5 Small Whole Food Changes You Can Make Right Now.

Since the last post (Why you and I aren’t that different…), I’ve been thinking a lot about  the “dietary” changes I’ve made.  God knows in the beginning they were far and few between…and started off ever so s.l.o.w.l.y…

The point is they did begin.  Perhaps the slowness of the changes, was part of the success of my plan (…ha!  Like I had a plan! 🙂 ).  I can see now, that had I started with the end in mind, I may have been a tad bit overwhelmed, and a tad bit under qualified to jump right from one end to the other.

Where does that leave you?

Are you at the beginning of your whole food journey? the middle? the end?
Where do you start?

You start by making one small change at a time.  You journey by educating yourself, your spouse and your children.  You end by sharing what you know–’cause if you are nearing the end, you’ll know just how much better you feel, just how empowered you are, and just how much of a difference one small change can make.

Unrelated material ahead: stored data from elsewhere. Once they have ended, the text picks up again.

-- ==== Sys2Proof/Tests/Slice0.lean ====
section
/-! SUPPORT. Tests: single steps on small states with results computed by hand from the rules, ill-formed terms refused, and a
witness for every statement that has hypotheses: w_<Part> meets those of <Part>Hold or of Obligations.<Part>, clause by clause. -/

namespace Sys2Proof.Tests

open Sys2Proof Sys2Proof.Machine

set_option maxRecDepth 100000
set_option Elab.async false

/-! ## Small states -/

/-- A powered block with these fields written. -/
def block (l : List (Reg.Fld × Nat)) : Chip :=
  l.foldl (fun c w => c.put w.1 w.2) { Chip.init with power := { Chip.init.power with supply := 0, inReset := false, good := true } }

def st (c : Chip) : State := { pending := [], chip := c }

/-- Cluster 0 is powered and core 0 runs. -/
def running (l : List (Reg.Fld × Nat)) : Chip := block ([(Reg.PWR_DOM_STAT_STATE 0, 2), (Reg.CORE_STAT_STATE 0, 1)] ++ l)

/-- Core 0 runs and takes exceptions. -/
def taking (l : List (Reg.Fld × Nat)) : Chip := running ((Reg.CORE_CFG_EXC_EN 0, 1) :: l)

/-- Slot 0 with another record. -/
def slot0 (c : Chip) (f : Core → Core) : Chip := c.modCore 0 f

def request (tag : Nat) : Request :=
  { tag := tag, load := true, reg := 5, size := 2, signed := true, addr := 0x1000000002#48, limit := 7, late := false }

/-- What a command leaves, asked something. -/
def after {α : Type} (i : Instr) (c : Chip) (none_ : α) (f : Chip → α) : α :=
  match exec i (st c) with
  | .next t => f t.chip
  | _ => none_


/-! ## Witnesses: states that meet the hypotheses of the statements -/

theorem w_StepTakesFront : ({ State.reset with pending := [.idcode] } : State).pending = .idcode :: [] := by decide +kernel

theorem w_WellFormedQueuesRun :
    exec .idcode State.reset = .next State.reset ∧ ({ State.reset with pending := [.idcode, .crossbarAccess 13 0 1 (some [7])] } : State).QueueWf :=
  ⟨rfl, by decide +kernel⟩

theorem w_StoresStayCanonical :
    step { State.reset with pending := [.idcode] } = .next State.reset ∧ (st (block [(Reg.CLK_CTRL_PLL_EN, 1)])).RegsWf ∧
      State.reset.MemoryWf ∧ ({ State.reset with pending := [.idcode] } : State).QueueWf :=
  ⟨rfl, by decide +kernel⟩

theorem w_TicksOnEmptyQueue :
    (State.reset.pending = [] ∧ State.reset.chip.power.supply = 2) ∧ ((block []).power.supply ≠ 2 ∧
      { (block []).power with supply := 1 }.supply = 1 ∧ { (block []).power with inReset := true }.inReset = true) ∧
    ((block []).power.supply ≠ 2 ∧ (block []).power.supply ≠ 1 ∧ (block []).power.inReset = false ∧ (block []).inLookout = false ∧
      (block []).power.lko.entering = false ∧ (block []).sync.slew = 0) := by decide +kernel

theorem w_RegisterInstructions : Free (running []) 0 (rWord 0x00 31 2 3 14) := by decide +kernel

theorem w_ImmediateInstructions :
    Free (running []) 0 (iWord 0x01 31 2 0xFFFF) ∧ Free (taking []) 0 (iWord 0x05 1 2 0x5F) ∧ (0x5F#16).toNat / 32 = 2 ∧
    (Free (taking []) 0 (iWord 0x05 1 2 0x60) ∧ 3 ≤ (0x60#16).toNat / 32 ∧ TakesExceptions (taking []) 0) ∧
    Free (taking []) 0 (iWord 0x07 1 0 0xFFFF) ∧ Free (taking []) 0 (iWord 0x07 1 1 0) ∧ Free (taking []) 0 (iWord 0x1B 1 0 1) ∧
    (Free (taking []) 0 (iWord 0x1B 1 0 2) ∧ 2 ≤ (2#16).toNat) := by decide +kernel

/-- Core 0 with g1 = `v`. -/
def g1 (c : Chip) (v : Word) : Chip := c.setReg 0 1 v

theorem w_LocalLoads :
    Free (g1 (running []) 0x18FFFC) 0 (iWord 0x0C 2 1 0) ∧ localAddr (g1 (running []) 0x18FFFC) 0 1 0 % 4 = 0 ∧
      InSlotMemory (g1 (running []) 0x18FFFC) (localAddr (g1 (running []) 0x18FFFC) 0 1 0) 4 := by decide +kernel

theorem w_LocalStores :
    Free (g1 (running []) 0x180000) 0 (iWord 0x0E 2 1 0xFFFE) ∧ localAddr (g1 (running []) 0x180000) 0 1 0xFFFE = 0x17FFFE ∧
      InSlotMemory (g1 (running []) 0x180000) 0x17FFFE 2 := by decide +kernel

theorem w_LocalAccessRefused :
    TakesExceptions (taking []) 0 ∧ (Free (g1 (taking []) 2) 0 (iWord 0x0C 2 1 0) ∧ localAddr (g1 (taking []) 2) 0 1 0 % 4 ≠ 0) ∧
    (Free (g1 (taking []) 0x1F0000) 0 (iWord 0x08 2 1 0) ∧ localAddr (g1 (taking []) 0x1F0000) 0 1 0 % 1 = 0 ∧
      ¬ InSlotMemory (g1 (taking []) 0x1F0000) (localAddr (g1 (taking []) 0x1F0000) 0 1 0) 1 ∧ 1 ≠ 4) ∧
    (Free (g1 (taking []) 0x180000) 0 (iWord 0x0F 2 1 0) ∧ localAddr (g1 (taking []) 0x180000) 0 1 0 = 0x180000 ∧ 0x180000 < 0x1F0000) ∧
    (Free (g1 (taking []) 0x200000) 0 (iWord 0x0F 2 1 0) ∧ localAddr (g1 (taking []) 0x200000) 0 1 0 = 0x200000 ∧
      ¬ InSlotMemory (g1 (taking []) 0x200000) 0x200000 4) := by decide +kernel

theorem w_ControlFlow :
    (Free (g1 (taking []) 7) 0 (iWord 0x11 1 0 0xFFFF) ∧ decide ((g1 (taking []) 7).greg 0 1 ≠ (g1 (taking []) 7).greg 0 0) = true) ∧
    (Free (g1 (taking []) 7) 0 (iWord 0x10 1 0 0) ∧ decide ((g1 (taking []) 7).greg 0 1 = (g1 (taking []) 7).greg 0 0) = false) ∧
    Free (taking []) 0 (iWord 0x16 1 0 0x3FFF) ∧ (Free (taking []) 0 (iWord 0x16 1 1 0) ∧ TakesExceptions (taking []) 0) ∧
    (Free (g1 (taking []) 0xFFFC) 0 (iWord 0x17 2 1 4) ∧ localAddr (g1 (taking []) 0xFFFC) 0 1 4 / 4 * 4 = 0x10000) := by decide +kernel

/-- g2 = `v` besides. -/
def g2 (c : Chip) (v : Word) : Chip := c.setReg 0 2 v

/-- A core that reaches for its own synapse memory through the fabric: g2:g1 = 0x10_0000_0000. -/
def reaching : Chip := g2 (running []) 0x10

theorem w_RemoteRequests :
    Free reaching 0 (rWord 0x18 5 1 2 6) ∧ (6#11).toNat < 8 ∧ (6#11).toNat % 4 ≠ 3 ∧ (reaching.greg 0 2).toNat < 2 ^ 16 ∧
      (remoteAddr reaching 0 1 2).toNat % 2 ^ 2 = 0 ∧ (reaching.core 0).freeTag = some 0 ∧
      pathCheck reaching 0 (routeTo 0 (winCore (remoteAddr reaching 0 1 2).toNat)) = OK ∧ reaching.room 0 0 3 = true := by decide +kernel

theorem w_RemoteRequestsRefused :
    (Free (taking []) 0 (rWord 0x18 5 1 2 3) ∧ (3#11).toNat % 4 = 3 ∧ TakesExceptions (taking []) 0) ∧
    (Free (taking []) 0 (rWord 0x19 5 1 2 8) ∧ 8 ≤ (8#11).toNat) ∧
    (let c := slot0 (taking []) (fun k => { k with reqs := (List.range 16).map request })
     Free c 0 (rWord 0x18 6 1 2 0) ∧ (c.core 0).freeTag = none) ∧
    (let c := g2 (taking []) 0x10000
     Free c 0 (rWord 0x18 5 1 2 0) ∧ (c.core 0).freeTag ≠ none ∧ 2 ^ 16 ≤ (c.greg 0 2).toNat) ∧
    (let c := g2 (g1 (taking []) 2) 0xFFFF
     Free c 0 (rWord 0x18 5 1 2 2) ∧ (c.greg 0 2).toNat < 2 ^ 16 ∧ (remoteAddr c 0 1 2).toNat % 2 ^ 2 ≠ 0) := by decide +kernel

/-- A delivered response to tag 3 with status `st_`. -/
def answer (st_ : Nat) : Packet := { hdr := mkHdr 0 4 false false 0 0 2, body := [mkFlit1 5 0 3 st_ 0, 0x80FF0000#64, 0] }

theorem w_RequestsEnd :
    (let k := { Core.init with reqs := [request 3], arrived := [answer 0] }
     request 3 ∈ k.reqs ∧ (∀ x ∈ k.reqs, x.tag = (request 3).tag → x = request 3) ∧ (request 3).reg < 32 ∧
       splitFirst (fun x => x.cls == 4) k.arrived = some (answer 0, []) ∧ (answer 0).tag = 3 ∧ (answer 0).op = OK) ∧
    ((answer ERR_FENCED).tag = 3 ∧ (answer ERR_FENCED).op ≠ OK ∧ (answer ERR_FENCED).cls = 4) ∧
    ((3#4).toNat = (request 3).tag ∧ (request 3).late = false ∧ (request 3).limit ≠ 0) := by decide +kernel

/-- A pass in the matrix unit of slot 0. -/
def dense0 : MxPass := { gang := false, pop := 0, block := 0, acc := [], lane := 0, next := 0, heldEv := none, owner := 0, desc := [], ahead := false }

theorem w_FencesAndHolds :
    (Free (running []) 0 ((0x1A#6) ++ (0#26)) ∧ ((running []).core 0).outstanding = false) ∧
    (let c := slot0 (running []) (fun k => { k with reqs := [request 0] })
     Free c 0 ((0x1A#6) ++ (0#26)) ∧ (c.core 0).outstanding = true) ∧
    (Free (running []) 0 ((0x29#6) ++ (0#26)) ∧ (running []).mxBusy 0 0 = false) ∧
    (let c := slot0 (running []) (fun k => { k with mx := some dense0 })
     Free c 0 ((0x29#6) ++ (0#26)) ∧ c.mxBusy 0 0 = true) ∧
    Free (running []) 0 (rWord 0x22 0 0 0 15) ∧ (Free (running []) 0 (rWord 0x2B 0 0 0 1) ∧ ((running []).core 0).pass = none) ∧
    Free (running []) 0 (rWord 0x2B 0 0 0 0) := by decide +kernel

theorem w_HaltReturnBreak :
    (Free (running []) 0 (iWord 0x30 0 0 0xFFFF) ∧ ((running []).core 0).outstanding = false) ∧
    (let c := slot0 (running []) (fun k => { k with reqs := [request 15] })
     Free c 0 (iWord 0x30 0 0 0) ∧ (c.core 0).outstanding = true) ∧
    (let c := running [(Reg.CORE_STAT_INEXC 0, 1)]
     Free c 0 ((0x31#6) ++ (0#26)) ∧ c.get (Reg.CORE_STAT_INEXC 0) = 1) ∧
    (Free (taking []) 0 ((0x31#6) ++ (0#26)) ∧ TakesExceptions (taking []) 0) ∧
    (Free (taking []) 0 (iWord 0x32 0 0 1) ∧ (taking []).get (Reg.BDP_CORE_STAT_DBG_EN 0) = 0 ∧ TakesExceptions (taking []) 0) ∧
    (let c := running [(Reg.BDP_CORE_STAT_DBG_EN 0, 1)]
     Free c 0 (iWord 0x32 0 0 1) ∧ c.get (Reg.BDP_CORE_STAT_DBG_EN 0) = 1) := by decide +kernel

theorem w_ExceptionNotTaken :
    (Free (running []) 0 (iWord 0x32 0 0 1) ∧ (running []).get (Reg.BDP_CORE_STAT_DBG_EN 0) = 0 ∧ ((running []).core 0).outstanding = false ∧
      (running []).get (Reg.CORE_CFG_EXC_EN 0) = 0) ∧
    (let c := taking [(Reg.CORE_STAT_INEXC 0, 1)]
     Free c 0 (iWord 0x32 0 0 1) ∧ c.get (Reg.BDP_CORE_STAT_DBG_EN 0) = 0 ∧ (c.core 0).outstanding = false ∧
      c.get (Reg.CORE_STAT_INEXC 0) = 1) := by decide +kernel

theorem w_DueBeforeTheNext :
    (let c := slot0 (taking [(Reg.CORE_PC_PC 0, 0xFFFC)]) (fun k => { k with overrun := true })
     c.seated 0 = true ∧ c.seqRuns 0 = true ∧ c.seqState 0 = 1 ∧ (c.core 0).haltDue = none ∧ TakesExceptions c 0 ∧
      (c.core 0).due = [] ∧ (c.core 0).overrun = true ∧ c.pc 0 = 0xFFFC) ∧
    (let c := slot0 (taking []) (fun k => { k with due := [(ERR_TIMEOUT, 0x1000000004#48)] })
     c.seqRuns 0 = true ∧ TakesExceptions c 0 ∧ (c.core 0).due = (ERR_TIMEOUT, 0x1000000004#48) :: [] ∧ ERR_TIMEOUT < 256) := by
  decide +kernel

/-- A core whose PC stands at a word with `op` in its top bits. -/
def atWord (op : Nat) : Chip := (taking []).wrMem (slotMem 0 0x180000) 4 (op * 2 ^ 26)

theorem w_UndefinedWords :
    ((atWord 0x1C).fetched 0 = 0x70000000#32 ∧ Free (atWord 0x1C) 0 0x70000000 ∧ fOp 0x70000000 = 0x1C ∧ TakesExceptions (atWord 0x1C) 0) ∧
    (fOp ((atWord 0x1F).fetched 0) = 0x1F ∧ fOp ((atWord 0x26).fetched 0) = 0x26 ∧ fOp ((atWord 0x2F).fetched 0) = 0x2F ∧
      fOp ((atWord 0x33).fetched 0) = 0x33 ∧ fOp ((atWord 0x3F).fetched 0) = 0x3F) ∧
    (let c := (taking []).wrMem (slotMem 0 0x180000) 4 15
     fOp (c.fetched 0) = 0 ∧ fF (c.fetched 0) = 15 ∧ Free c 0 (c.fetched 0)) := by decide +kernel

theorem w_RunAndHaltRequests :
    (let c := block [(Reg.PWR_DOM_STAT_STATE 0, 2)]
     c.windowOpen 0 = true ∧ c.seqState 0 = 0 ∧ c.dhalted 0 = false) ∧
    ((running []).windowOpen 0 = true ∧ (running []).seqState 0 ≠ 0 ∧ (running []).seqLive 0 = true) ∧
    (let c := block [(Reg.PWR_DOM_STAT_STATE 0, 2), (Reg.BDP_CORE_STAT_DHALT 16, 1)]
     c.windowOpen 16 = true ∧ c.dhalted 16 = true) ∧
    ((block []).seqLive 0 = false ∧ (block []).dhalted 0 = false) := by decide +kernel

/-- Send port 15 of core 0 bound to queue 0 of core 1, with these credits and CRED. -/
def bound (credits cred : Nat) (l : List (Reg.Fld × Nat)) : Chip :=
  running ([(Reg.WADI_SPORT_CFG_BOUND 0 15, 1), (Reg.WADI_SPORT_CFG_CREDITS 0 15, credits), (Reg.WADI_SPORT_STAT_CRED 0 15, cred),
    (⟨Reg.WADI_SPORT_ROUTE_LO 0 15, 31, 0⟩, (routeOf [4]).toNat % 2 ^ 32), (⟨Reg.WADI_SPORT_ROUTE_HI 0 15, 15, 0⟩, (routeOf [4]).toNat / 2 ^ 32)] ++ l)

/-- FUNCT of a SEND of `n` words through port 15. -/
def sendF (n : Nat) : BitVec 11 := BitVec.ofNat 11 (15 + (n - 1) * 16)

theorem w_SendTuples :
    (Free (running []) 0 (rWord 0x20 31 28 0 (sendF 4)) ∧ (28#5).toNat + 4 ≤ 32 ∧ (running []).get (Reg.WADI_SPORT_CFG_BOUND 0 15) = 0) ∧
    (let c := bound 4 4 [(Reg.WADI_SPORT_STAT_ORPHAN 0 15, 1)]
     Free c 0 (rWord 0x20 31 28 0 (sendF 4)) ∧ c.get (Reg.WADI_SPORT_CFG_BOUND 0 15) = 1 ∧ c.get (Reg.WADI_SPORT_STAT_ORPHAN 0 15) = 1 ∧
      c.get (Reg.CORE_CFG_ORPHAN_EXC 0) = 0) ∧
    (let c := bound 3 3 []
     Free c 0 (rWord 0x20 31 28 0 (sendF 4)) ∧ c.get (Reg.WADI_SPORT_STAT_ORPHAN 0 15) = 0 ∧ c.get (Reg.WADI_SPORT_CFG_CREDITS 0 15) < 4) ∧
    (let c := bound 4 3 []
     Free c 0 (rWord 0x20 31 28 0 (sendF 4)) ∧ 4 ≤ c.get (Reg.WADI_SPORT_CFG_CREDITS 0 15) ∧ c.get (Reg.WADI_SPORT_STAT_CRED 0 15) < 4) ∧
    (let c := bound 4 4 []
     Free c 0 (rWord 0x20 31 28 0 (sendF 4)) ∧ 4 ≤ c.get (Reg.WADI_SPORT_STAT_CRED 0 15) ∧ pathCheck c 0 (c.sportRoute 0 15) = OK ∧
      c.room 0 0 1 = true) := by decide +kernel

/-- Queue 3 of core 0 open with these tuples. -/
def queued (l : List Tuple) : Chip := slot0 (running [(Reg.WADI_Q_STAT_STATE 0 3, 1)]) (fun k => k.setQueue 3 l)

5 Small Changes You Can Make Right Now

  1. decide (I know that sounds dorky…but you have to really decide and commit before it will ever work.  So decide today!)
  2. start reading labels (at first, I just read the sodium content, sugar content and the list of ingredients…I wanted to familiarize myself with what should and what should not be in something)
  3. commit to eating whole foods, choosing products you’d like to change one at a time–(like butter vs. margarine and cheese vs. cheese whiz)
  4. eat more vegetables and fruits
  5. commit to spending more time in the kitchen and learn some basic scratch cooking recipes…like muffins, salad dressing like the one below. (cooking from scratch is the easiest way to  eliminate a lot of the unwanted additives and preservatives from your diet)

~~This recipe makes a great vegetarian meal or a BBQ side dish!  You can even make enough for a week of lunches, as it will keep for a few days in the fridge!

 wheat berry saladWheat Berry and Spinach Salad
1 cup cooked wheat berries (you could also use quinoa, barley or rice)1 chopped tomato
1 green onion chopped
1/2 red or yellow pepper chopped
1 cup black beans

1/2 cup crumbled feta
1/4 cup cubed cheddar
Balsamic Dijon Salad dressing

Combine all of the ingredients and mix well with salad dressing.  Allow to sit at least 20 minutes. (but can sit for a day or 2…).

To serve: top a bed of baby spinach with 1/2 cup wheat berry salad and a handful of sunflower seeds. 

Balsamic Dijon Salad Dressing
1/3 cup olive oil
1/4 cup balsamic vinegar
1 generous tbsp grainy dijon mustard
S&P to taste
Whisk together until it thickens slightly and is well mixed. (this will keep for weeks in the fridge–so feel free to double or triple the recipe and save it for another day!)